=== Data shown ===

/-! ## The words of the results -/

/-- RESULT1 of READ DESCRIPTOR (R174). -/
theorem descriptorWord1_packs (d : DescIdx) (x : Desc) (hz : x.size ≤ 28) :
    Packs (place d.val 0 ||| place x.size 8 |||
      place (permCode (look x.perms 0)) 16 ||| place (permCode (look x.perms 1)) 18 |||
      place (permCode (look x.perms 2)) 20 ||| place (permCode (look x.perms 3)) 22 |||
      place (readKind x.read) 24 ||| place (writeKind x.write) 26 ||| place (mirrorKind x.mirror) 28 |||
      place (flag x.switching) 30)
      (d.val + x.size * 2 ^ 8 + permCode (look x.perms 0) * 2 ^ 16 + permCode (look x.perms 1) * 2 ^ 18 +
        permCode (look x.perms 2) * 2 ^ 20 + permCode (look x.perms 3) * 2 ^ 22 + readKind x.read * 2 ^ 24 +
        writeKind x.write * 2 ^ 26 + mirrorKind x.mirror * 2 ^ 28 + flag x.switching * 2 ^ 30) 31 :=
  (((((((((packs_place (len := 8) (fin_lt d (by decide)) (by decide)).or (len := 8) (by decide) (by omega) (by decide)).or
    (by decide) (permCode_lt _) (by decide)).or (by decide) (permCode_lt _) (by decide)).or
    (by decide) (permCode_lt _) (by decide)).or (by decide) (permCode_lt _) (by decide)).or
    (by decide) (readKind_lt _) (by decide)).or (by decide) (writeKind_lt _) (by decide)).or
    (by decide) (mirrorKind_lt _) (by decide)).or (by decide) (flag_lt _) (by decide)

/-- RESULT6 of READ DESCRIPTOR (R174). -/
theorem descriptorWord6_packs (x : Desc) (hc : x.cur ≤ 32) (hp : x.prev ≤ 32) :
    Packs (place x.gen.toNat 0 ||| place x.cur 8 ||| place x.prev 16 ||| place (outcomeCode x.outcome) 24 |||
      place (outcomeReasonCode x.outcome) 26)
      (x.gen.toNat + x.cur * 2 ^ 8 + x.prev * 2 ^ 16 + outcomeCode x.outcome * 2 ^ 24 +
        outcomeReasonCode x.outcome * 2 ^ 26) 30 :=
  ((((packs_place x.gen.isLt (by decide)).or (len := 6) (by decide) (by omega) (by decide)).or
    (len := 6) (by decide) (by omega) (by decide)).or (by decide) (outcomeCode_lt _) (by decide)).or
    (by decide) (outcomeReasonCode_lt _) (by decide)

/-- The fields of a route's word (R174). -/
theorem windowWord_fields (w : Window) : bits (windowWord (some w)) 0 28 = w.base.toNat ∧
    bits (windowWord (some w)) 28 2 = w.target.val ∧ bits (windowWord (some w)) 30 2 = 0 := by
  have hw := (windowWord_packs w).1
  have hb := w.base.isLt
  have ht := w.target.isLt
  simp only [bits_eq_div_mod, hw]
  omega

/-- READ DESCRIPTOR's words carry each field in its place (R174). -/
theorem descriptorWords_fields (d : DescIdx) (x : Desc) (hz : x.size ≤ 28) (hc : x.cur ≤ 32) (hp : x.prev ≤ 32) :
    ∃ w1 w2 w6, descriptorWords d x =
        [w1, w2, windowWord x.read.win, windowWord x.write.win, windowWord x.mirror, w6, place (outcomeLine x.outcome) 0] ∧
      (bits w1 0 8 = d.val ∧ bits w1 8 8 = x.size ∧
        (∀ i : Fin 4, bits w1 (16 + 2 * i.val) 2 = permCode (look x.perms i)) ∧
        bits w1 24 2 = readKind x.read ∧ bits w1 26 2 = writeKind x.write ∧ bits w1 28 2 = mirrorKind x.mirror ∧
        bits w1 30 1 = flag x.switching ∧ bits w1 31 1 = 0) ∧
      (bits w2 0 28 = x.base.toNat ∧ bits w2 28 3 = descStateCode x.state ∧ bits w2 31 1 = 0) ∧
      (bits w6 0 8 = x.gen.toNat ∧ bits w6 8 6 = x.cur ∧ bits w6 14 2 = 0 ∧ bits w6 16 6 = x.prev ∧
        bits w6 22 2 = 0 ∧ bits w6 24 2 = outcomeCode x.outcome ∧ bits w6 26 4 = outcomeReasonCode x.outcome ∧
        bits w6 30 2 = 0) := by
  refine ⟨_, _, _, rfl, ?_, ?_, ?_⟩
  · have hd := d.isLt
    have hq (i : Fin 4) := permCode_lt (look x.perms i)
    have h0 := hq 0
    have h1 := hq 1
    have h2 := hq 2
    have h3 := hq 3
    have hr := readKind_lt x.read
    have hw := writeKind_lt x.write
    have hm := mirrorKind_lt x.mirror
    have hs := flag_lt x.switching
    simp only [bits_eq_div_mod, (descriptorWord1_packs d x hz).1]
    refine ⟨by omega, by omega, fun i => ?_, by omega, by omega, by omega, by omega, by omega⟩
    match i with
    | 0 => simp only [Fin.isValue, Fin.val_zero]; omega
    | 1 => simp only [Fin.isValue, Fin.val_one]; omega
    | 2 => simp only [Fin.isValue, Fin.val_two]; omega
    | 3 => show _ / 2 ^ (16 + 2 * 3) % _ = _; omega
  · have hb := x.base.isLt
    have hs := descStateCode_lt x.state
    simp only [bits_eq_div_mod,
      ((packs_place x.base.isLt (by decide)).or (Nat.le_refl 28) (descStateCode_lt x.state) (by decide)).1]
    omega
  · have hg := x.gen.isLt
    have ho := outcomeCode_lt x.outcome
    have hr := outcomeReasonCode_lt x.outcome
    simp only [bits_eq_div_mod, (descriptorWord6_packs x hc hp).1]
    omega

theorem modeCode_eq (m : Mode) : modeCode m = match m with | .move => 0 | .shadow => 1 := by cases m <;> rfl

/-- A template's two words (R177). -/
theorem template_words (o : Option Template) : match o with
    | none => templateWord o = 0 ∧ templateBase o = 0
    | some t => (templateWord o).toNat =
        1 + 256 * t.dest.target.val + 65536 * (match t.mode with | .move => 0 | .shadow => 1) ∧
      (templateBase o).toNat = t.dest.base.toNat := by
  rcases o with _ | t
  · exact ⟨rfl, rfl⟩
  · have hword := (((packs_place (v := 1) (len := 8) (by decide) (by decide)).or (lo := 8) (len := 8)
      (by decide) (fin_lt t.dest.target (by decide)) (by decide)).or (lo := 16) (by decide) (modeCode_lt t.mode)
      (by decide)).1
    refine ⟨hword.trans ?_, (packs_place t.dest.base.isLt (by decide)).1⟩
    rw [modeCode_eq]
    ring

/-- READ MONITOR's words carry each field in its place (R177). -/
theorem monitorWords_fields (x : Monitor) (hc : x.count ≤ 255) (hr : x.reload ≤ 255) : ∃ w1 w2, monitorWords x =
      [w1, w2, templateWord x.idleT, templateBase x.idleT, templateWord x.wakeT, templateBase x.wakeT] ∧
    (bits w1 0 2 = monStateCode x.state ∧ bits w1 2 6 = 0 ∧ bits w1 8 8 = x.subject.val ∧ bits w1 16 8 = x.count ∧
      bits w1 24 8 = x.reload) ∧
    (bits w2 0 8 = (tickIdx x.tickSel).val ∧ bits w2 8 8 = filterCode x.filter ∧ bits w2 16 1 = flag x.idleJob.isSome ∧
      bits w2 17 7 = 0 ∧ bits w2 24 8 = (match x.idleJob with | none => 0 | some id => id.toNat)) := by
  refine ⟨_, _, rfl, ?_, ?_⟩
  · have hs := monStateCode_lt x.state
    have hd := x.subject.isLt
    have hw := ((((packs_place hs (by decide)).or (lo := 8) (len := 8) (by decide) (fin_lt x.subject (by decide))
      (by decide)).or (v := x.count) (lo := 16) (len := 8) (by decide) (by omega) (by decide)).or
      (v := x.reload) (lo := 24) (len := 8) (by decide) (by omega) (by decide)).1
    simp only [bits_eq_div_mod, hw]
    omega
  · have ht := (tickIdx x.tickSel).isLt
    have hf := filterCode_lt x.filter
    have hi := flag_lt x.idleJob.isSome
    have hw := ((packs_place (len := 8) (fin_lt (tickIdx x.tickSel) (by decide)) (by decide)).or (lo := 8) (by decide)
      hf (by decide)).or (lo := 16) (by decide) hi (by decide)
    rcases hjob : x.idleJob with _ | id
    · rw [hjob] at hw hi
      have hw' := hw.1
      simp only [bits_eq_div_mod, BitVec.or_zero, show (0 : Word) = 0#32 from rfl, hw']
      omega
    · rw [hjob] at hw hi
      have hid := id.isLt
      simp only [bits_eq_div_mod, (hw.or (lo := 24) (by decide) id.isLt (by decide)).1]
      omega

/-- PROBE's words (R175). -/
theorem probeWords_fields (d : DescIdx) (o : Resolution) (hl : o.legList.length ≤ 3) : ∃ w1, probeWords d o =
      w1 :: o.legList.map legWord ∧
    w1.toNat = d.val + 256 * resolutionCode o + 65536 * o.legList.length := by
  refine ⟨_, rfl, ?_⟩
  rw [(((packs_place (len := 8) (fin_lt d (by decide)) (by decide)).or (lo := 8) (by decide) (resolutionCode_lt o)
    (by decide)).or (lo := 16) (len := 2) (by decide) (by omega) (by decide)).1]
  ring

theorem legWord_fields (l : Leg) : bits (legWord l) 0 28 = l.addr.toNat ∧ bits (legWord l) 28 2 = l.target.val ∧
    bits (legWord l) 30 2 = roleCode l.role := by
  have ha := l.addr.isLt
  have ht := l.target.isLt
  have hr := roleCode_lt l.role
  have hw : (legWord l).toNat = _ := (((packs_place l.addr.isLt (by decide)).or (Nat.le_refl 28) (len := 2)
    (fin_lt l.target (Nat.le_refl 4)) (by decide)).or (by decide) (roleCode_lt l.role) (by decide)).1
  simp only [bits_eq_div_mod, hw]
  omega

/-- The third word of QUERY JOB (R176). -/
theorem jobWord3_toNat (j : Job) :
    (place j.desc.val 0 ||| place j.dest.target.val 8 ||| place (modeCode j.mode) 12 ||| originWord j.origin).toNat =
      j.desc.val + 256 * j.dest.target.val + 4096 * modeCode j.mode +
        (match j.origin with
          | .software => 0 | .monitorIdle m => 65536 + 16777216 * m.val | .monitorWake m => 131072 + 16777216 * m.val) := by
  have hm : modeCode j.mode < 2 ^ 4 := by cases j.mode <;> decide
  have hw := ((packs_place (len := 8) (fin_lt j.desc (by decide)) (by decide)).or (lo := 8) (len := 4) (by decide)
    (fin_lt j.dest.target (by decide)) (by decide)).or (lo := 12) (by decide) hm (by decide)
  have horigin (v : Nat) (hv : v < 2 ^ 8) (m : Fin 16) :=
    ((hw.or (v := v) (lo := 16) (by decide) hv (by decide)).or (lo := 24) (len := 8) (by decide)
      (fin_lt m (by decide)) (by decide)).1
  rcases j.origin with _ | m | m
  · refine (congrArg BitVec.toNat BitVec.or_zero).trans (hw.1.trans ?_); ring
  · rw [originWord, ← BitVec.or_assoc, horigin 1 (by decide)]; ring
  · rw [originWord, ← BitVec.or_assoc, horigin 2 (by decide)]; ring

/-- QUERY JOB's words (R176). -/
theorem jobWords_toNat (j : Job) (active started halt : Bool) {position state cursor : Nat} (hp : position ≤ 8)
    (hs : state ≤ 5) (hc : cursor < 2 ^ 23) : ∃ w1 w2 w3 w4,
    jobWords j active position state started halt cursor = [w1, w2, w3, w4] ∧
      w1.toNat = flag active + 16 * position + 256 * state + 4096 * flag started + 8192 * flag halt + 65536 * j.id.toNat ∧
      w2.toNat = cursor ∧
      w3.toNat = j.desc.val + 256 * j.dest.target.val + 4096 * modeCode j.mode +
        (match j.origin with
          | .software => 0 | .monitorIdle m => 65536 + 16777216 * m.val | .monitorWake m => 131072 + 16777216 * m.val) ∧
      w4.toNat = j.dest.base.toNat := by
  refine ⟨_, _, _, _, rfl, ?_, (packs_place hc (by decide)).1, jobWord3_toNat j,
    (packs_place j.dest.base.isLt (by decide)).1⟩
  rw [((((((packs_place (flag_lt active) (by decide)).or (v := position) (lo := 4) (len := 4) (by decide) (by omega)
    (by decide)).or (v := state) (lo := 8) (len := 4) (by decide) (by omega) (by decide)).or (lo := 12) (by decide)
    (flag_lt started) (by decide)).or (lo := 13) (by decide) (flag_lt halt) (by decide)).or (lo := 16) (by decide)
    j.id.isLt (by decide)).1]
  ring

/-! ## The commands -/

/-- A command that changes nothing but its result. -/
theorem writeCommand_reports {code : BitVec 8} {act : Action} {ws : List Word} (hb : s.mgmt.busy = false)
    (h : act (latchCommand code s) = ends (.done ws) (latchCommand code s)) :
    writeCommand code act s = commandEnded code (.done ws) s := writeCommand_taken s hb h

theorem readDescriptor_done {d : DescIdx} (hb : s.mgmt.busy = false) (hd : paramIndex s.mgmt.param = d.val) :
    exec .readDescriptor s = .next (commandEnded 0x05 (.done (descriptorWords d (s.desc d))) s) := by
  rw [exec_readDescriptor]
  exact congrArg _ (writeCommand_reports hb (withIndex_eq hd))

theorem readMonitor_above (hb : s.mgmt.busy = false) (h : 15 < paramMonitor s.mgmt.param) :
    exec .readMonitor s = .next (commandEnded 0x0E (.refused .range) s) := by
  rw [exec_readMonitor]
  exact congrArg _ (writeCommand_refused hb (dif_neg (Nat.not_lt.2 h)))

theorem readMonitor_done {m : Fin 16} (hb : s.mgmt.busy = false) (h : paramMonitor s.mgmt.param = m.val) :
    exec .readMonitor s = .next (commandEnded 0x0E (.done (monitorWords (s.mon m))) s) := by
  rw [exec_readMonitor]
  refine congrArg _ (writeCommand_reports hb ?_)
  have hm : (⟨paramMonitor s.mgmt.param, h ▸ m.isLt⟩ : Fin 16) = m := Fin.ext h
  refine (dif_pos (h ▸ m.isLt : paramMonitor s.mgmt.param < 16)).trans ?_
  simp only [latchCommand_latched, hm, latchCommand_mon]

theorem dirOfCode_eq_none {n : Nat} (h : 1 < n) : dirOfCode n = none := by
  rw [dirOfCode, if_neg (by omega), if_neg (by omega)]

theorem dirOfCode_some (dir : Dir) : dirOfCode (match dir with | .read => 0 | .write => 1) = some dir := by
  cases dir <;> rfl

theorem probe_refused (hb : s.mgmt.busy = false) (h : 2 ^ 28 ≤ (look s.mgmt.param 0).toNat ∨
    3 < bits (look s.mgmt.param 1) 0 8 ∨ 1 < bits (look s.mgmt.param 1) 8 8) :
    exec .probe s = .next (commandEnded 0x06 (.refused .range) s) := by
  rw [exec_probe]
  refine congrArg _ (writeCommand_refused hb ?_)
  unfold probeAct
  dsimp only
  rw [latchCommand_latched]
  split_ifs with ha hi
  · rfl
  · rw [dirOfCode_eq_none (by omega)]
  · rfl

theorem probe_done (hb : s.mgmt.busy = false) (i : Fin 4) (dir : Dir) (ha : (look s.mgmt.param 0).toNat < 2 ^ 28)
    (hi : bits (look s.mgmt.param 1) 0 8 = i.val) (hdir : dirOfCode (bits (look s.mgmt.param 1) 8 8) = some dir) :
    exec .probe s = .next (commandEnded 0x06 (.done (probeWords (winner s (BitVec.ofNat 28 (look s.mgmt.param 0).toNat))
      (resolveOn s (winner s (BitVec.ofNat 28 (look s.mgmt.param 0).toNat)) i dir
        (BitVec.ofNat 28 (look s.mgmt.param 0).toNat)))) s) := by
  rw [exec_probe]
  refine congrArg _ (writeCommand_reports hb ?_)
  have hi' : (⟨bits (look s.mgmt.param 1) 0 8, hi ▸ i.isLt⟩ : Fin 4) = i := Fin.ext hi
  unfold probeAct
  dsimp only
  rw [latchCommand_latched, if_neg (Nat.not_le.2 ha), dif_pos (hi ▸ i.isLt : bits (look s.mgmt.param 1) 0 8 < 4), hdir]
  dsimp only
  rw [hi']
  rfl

===
=== Data shown ===

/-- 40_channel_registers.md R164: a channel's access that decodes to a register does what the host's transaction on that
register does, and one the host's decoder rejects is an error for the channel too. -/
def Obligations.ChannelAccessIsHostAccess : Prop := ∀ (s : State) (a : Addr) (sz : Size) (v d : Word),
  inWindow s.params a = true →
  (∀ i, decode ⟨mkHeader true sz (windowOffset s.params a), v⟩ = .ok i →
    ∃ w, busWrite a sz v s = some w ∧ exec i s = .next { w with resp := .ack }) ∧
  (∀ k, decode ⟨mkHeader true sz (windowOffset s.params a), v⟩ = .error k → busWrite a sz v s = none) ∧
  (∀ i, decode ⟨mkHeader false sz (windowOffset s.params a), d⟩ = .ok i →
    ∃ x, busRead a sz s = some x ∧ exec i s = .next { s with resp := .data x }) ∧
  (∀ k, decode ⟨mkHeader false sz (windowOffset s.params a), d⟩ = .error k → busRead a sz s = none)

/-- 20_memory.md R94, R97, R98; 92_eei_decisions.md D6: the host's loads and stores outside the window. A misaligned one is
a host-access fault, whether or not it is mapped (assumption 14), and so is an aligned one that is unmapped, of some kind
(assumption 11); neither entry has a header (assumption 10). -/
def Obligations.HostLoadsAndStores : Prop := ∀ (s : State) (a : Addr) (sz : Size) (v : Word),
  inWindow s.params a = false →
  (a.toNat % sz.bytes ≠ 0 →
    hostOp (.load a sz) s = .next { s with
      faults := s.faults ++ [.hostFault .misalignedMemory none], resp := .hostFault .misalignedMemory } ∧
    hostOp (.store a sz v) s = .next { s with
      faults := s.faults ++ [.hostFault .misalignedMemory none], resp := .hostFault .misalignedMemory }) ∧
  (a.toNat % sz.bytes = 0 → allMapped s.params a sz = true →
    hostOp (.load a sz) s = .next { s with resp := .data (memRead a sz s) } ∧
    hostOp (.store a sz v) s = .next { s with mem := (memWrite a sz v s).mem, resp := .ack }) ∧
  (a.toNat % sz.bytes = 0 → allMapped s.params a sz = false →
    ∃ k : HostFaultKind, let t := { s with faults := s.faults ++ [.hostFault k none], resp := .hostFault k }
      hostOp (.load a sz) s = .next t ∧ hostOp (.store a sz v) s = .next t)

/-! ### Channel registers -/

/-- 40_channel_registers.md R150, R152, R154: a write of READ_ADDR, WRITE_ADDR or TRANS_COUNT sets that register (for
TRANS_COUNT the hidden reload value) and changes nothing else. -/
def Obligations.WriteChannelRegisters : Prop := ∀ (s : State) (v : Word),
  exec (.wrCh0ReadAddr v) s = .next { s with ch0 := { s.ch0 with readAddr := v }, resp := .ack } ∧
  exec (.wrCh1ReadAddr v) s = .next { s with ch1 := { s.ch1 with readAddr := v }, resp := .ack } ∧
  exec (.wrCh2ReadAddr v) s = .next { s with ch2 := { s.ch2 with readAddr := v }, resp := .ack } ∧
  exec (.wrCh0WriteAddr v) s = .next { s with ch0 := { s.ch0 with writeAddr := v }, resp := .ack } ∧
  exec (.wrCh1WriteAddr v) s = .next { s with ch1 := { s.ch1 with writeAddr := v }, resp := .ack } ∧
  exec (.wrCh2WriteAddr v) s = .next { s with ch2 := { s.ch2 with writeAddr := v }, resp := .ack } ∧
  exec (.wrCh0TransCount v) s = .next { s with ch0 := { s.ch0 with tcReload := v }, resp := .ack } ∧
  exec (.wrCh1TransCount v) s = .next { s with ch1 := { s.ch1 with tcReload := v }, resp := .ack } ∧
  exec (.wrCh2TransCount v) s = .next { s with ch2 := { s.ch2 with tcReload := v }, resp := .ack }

===

Problem statement: Where the data above reaches the line holding "Packs (place x.gen.toNat", begin printing, and stop after the line holding "outcomeReasonCode x.outcome *". Each line must be reproduced exactly, with nothing else added.

Response to the exercise:
    Packs (place x.gen.toNat 0 ||| place x.cur 8 ||| place x.prev 16 ||| place (outcomeCode x.outcome) 24 |||
      place (outcomeReasonCode x.outcome) 26)
      (x.gen.toNat + x.cur * 2 ^ 8 + x.prev * 2 ^ 16 + outcomeCode x.outcome * 2 ^ 24 +
        outcomeReasonCode x.outcome * 2 ^ 26) 30 :=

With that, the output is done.